Mark Mulligan via Forrester

Music subscription services are stuck with the Innovator’s Dilemma, but an unusual flavor of it. They are a sustaining technology that is forced to improve through modest sustaining improvements because of the restrictions inherent in the agreements with rights owners. In any other fast-moving technology market, locking a product’s feature sets down five years ago and refusing to significantly change them would result in the inevitable demise of the product. Imagine if Apple had stuck with the first-generation iPod and not introduced touchscreen technology, the App Store etc… . . A disruptive challenger would have quickly usurped Apple’s market lead with a disruptive alternative. (Of course, Apple does so well in this regard because it does such a good job of being its own disruption, but that’s another story.)

Music rights owners have a monopoly of control of content, and the net effect is a closed market not subject to normal laws of free market competition. And because rights owners are inherently conservative (some less so than others), they are inclined to license to sustaining technologies rather than disruptive ones. Their priority is — totally understandably — protecting against revenue decline, rather than technology innovation. They argue that both are important, but in a world where consumer demand is shaped by disruptive (unlicensed) technology such as Rapidshare and BitTorrent, dual-prioritization is a luxury they cannot afford.

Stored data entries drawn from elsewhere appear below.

-- ==== Sys2Proof/Certificates/Slice0/Obligations.lean ====
section
/-! DEFINITION. The statements for the provers. Each cites the sections of spec/ it rests on; a statement whose basis is derived may
rest on choices of the model, which it names by their row of notes/assumptions. -/
open Sys2Proof Sys2Proof.Machine

/-- TB_INCR writes: staging, commit within the limits, and the writer's choice. A TB_INCR_LO write on the steering path
stages its 32 bits and changes nothing else. A TB_INCR_HI write commits INT, FRAC[39:32] and the staged bits together,
replaced by the nearer limit: it takes its place behind the increments that wait, to take effect 64 ticks later, both
registers read back the committed value, the increment in force stays, and one clamp-log entry with the address of TB_INCR_HI
appears when it was replaced. From the other path both writes change nothing but the log: event 0x030B with the register's
offset when the write comes from the host. (spec/02_time_base.md (R38 to R40)) -/
def Obligations.IncrementWritesStageCommitAndRefuse : Prop :=
  (∀ (s : State) (p : Path) (v : Nat), s.awake = true → s.steers p = true →
    exec (.tbIncrLoWrite p v) s = .next (s.set TB_INCR_LO_FRACLO v)) ∧
  (∀ (s : State) (p : Path) (v : Nat), s.awake = true → s.steers p = true →
    let i : Nat := v % 2 ^ 16 * 2 ^ 32 + s.get TB_INCR_LO_FRACLO
    let e : Nat := max (2 ^ 40 - 109951162) (min i (2 ^ 40 + 109951162))
    exec (.tbIncrHiCommit p v) s = .next
      (if e = i then s.commitIncr e else (s.commitIncr e).clampLog 0x30024 v (e / 2 ^ 32) (pathSource p))) ∧
  (∀ (s : State) (e : Nat),
    (s.commitIncr e).tb = { s.tb with incrQ := s.tb.incrQ ++ [⟨e, s.lastSlew, s.tb.ticks + 64⟩] } ∧
    (s.commitIncr e).get TB_INCR_LO_FRACLO = e % 2 ^ 32 ∧ (s.commitIncr e).get TB_INCR_HI_FRACHI = e / 2 ^ 32 % 2 ^ 8 ∧
    (s.commitIncr e).get TB_INCR_HI_INT = e / 2 ^ 40 % 2 ^ 8 ∧ { s.commitIncr e with tb := s.tb, rf := s.rf } = s ∧
    OnlyRegs s (s.commitIncr e) [TB_INCR_LO_FRACLO, TB_INCR_HI_FRACHI, TB_INCR_HI_INT]) ∧
  (∀ (s : State) (k v : Nat), s.awake = true → s.steers (.cp k) = false →
    exec (.tbIncrLoWrite (.cp k) v) s = .next s ∧ exec (.tbIncrHiCommit (.cp k) v) s = .next s) ∧
  (∀ (s : State) (p : Path) (v : Nat), s.awake = true → s.steers p = false → p = .spi ∨ p = .omp →
    exec (.tbIncrLoWrite p v) s = .next (s.event 0x030B 1 0x20) ∧
    exec (.tbIncrHiCommit p v) s = .next (s.event 0x030B 1 0x24))

/-- ARM, CANCEL and the sync word on a pending step. ARM makes the staged value the pending step, replacing one that is
pending, with its arming instant; a staged NSEC above 999,999,999 is first clamped, TB_STEP0 and TB_STEP1 are rewritten and
one clamp-log entry with the address of TB_STEP1 appears. CANCEL discards a pending step that is not frozen and shows IDLE;
while a step is frozen it changes nothing. SYNC_WORD_SEND runs the part to the count 5 us before its second boundary and
sends the word there, once a second: the word names the next SEC, it carries and freezes a step armed at least 10 us before
the boundary, and leaves one armed later pending. The register ACTION follows the accepted command; a command of the host
that does not steer is logged alone, with the offset of TB_STEPCTL. (spec/02_time_base.md (R40, R42, R43, R45, R48),
notes/assumptions/9.md) -/
def Obligations.StepCommandsArmCancelAndFreeze : Prop :=
  (∀ (s : State) (p : Path), s.awake = true → s.steers p = true →
    (s.get (TB_STEP_STEP 0) / 2 ^ 16 + s.get (TB_STEP_STEP 1) % 2 ^ 16 * 2 ^ 16 ≤ 999999999) →
    ∃ t, exec (.stepArm p) s = .next t ∧
      t.tb = { s.tb with step := some s.stagedStep, stepArmed := s.now } ∧
      t.get TB_STEPCTL_STATE = 1 ∧ t.get TB_STATUS_STEPPEND = 1 ∧ t.get TB_STEPCTL_ACTION = 1 ∧
      { t with tb := s.tb, rf := s.rf } = s ∧ OnlyRegs s t [TB_STEPCTL_STATE, TB_STATUS_STEPPEND, TB_STEPCTL_ACTION]) ∧
  (∀ (s : State) (p : Path), s.awake = true → s.steers p = true →
    (999999999 < s.get (TB_STEP_STEP 0) / 2 ^ 16 + s.get (TB_STEP_STEP 1) % 2 ^ 16 * 2 ^ 16) →
    ∃ t, exec (.stepArm p) s = .next t ∧
      t.tb.step = some t.stagedStep ∧ t.get TB_STEPCTL_STATE = 1 ∧ t.get TB_STATUS_STEPPEND = 1 ∧
      t.get (TB_STEP_STEP 0) = 999999999 % 2 ^ 16 * 2 ^ 16 + s.get (TB_STEP_STEP 0) % 2 ^ 16 ∧
      t.get (TB_STEP_STEP 1) = s.get (TB_STEP_STEP 1) / 2 ^ 16 * 2 ^ 16 + 999999999 / 2 ^ 16 ∧
      t.mg = { s.mg with clampSeq := s.mg.clampSeq + 1 } ∧
      t.get (CFG_CLAMPLOG_ADDR ((s.mg.clampSeq + 1) % 256)) = 0x30034) ∧
  (∀ (s : State) (p : Path), s.awake = true → s.steers p = true → s.tb.frozen = none →
    exec (.stepCancel p) s = .next
      ((((s.onTb fun b => { b with step := none }).set TB_STEPCTL_STATE 0).set TB_STATUS_STEPPEND 0).set TB_STEPCTL_ACTION 2)) ∧
  (∀ (s : State) (p : Path) (d : Int), s.awake = true → s.steers p = true → s.tb.frozen = some d →
    exec (.stepCancel p) s = .next s) ∧
  (∀ (s : State) (p : Path), s.awake = true → s.steers p = false → p = .spi ∨ p = .omp →
    exec (.stepArm p) s = .next (s.event 0x030B 1 0x3C) ∧ exec (.stepCancel p) s = .next (s.event 0x030B 1 0x3C)) ∧
  (∀ (s : State), s.tb.running = true → s.tb.syncOut = false →
    exec .syncWordSend s = .next (s.runUntil ((s.master.sec * 1000000000 + 999995000) * 2 ^ 40)).sendSync) ∧
  (∀ (s : State), s.tb.syncOut = true → exec .syncWordSend s = .next s) ∧
  (∀ (s : State), s.tb.syncOut = false → (s.master.sec * 1000000000 + 999995000) * 2 ^ 40 ≤ s.master.total →
    { s.sendSync with tb := s.tb } = s ∧ s.sendSync.tb.syncOut = true ∧ s.sendSync.tb.syncSeq = s.tb.syncSeq + 1 ∧
    s.sendSync.tb.c0 = s.tb.c0 ∧ s.sendSync.tb.ticks = s.tb.ticks ∧
    (s.tb.step = none → s.sendSync.tb.frozen = none ∧ s.sendSync.tb.step = none ∧
      s.sendSync.tb.sync = some ⟨instSec s.now + 1, none, s.tb.syncSeq⟩) ∧
    (∀ d, s.tb.step = some d → s.tb.stepArmed + 10 * us1 ≤ (instSec s.now + 1) * sec1 →
      s.sendSync.tb.frozen = some d ∧ s.sendSync.tb.step = none ∧
      s.sendSync.tb.sync = some ⟨instSec s.now + 1, some d, s.tb.syncSeq⟩) ∧
    (∀ d, s.tb.step = some d → (instSec s.now + 1) * sec1 < s.tb.stepArmed + 10 * us1 →
      s.sendSync.tb.frozen = none ∧ s.sendSync.tb.step = some d ∧
      s.sendSync.tb.sync = some ⟨instSec s.now + 1, none, s.tb.syncSeq⟩))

And so, what happens is that the main licensed products fail to break through to the mainstream despite the best efforts of the innovative startups doing all they can within the constraints of their licenses. They have the benefit of knowing that their competitors are chained with the same manacles, but it is cold comfort because the net result is overall market stagnation. Sure, there will be some market share achievements, but the overall market will be continually outperformed by the disruptive alternatives that aren’t shackled by rights owner conservatism: the illegal free sector.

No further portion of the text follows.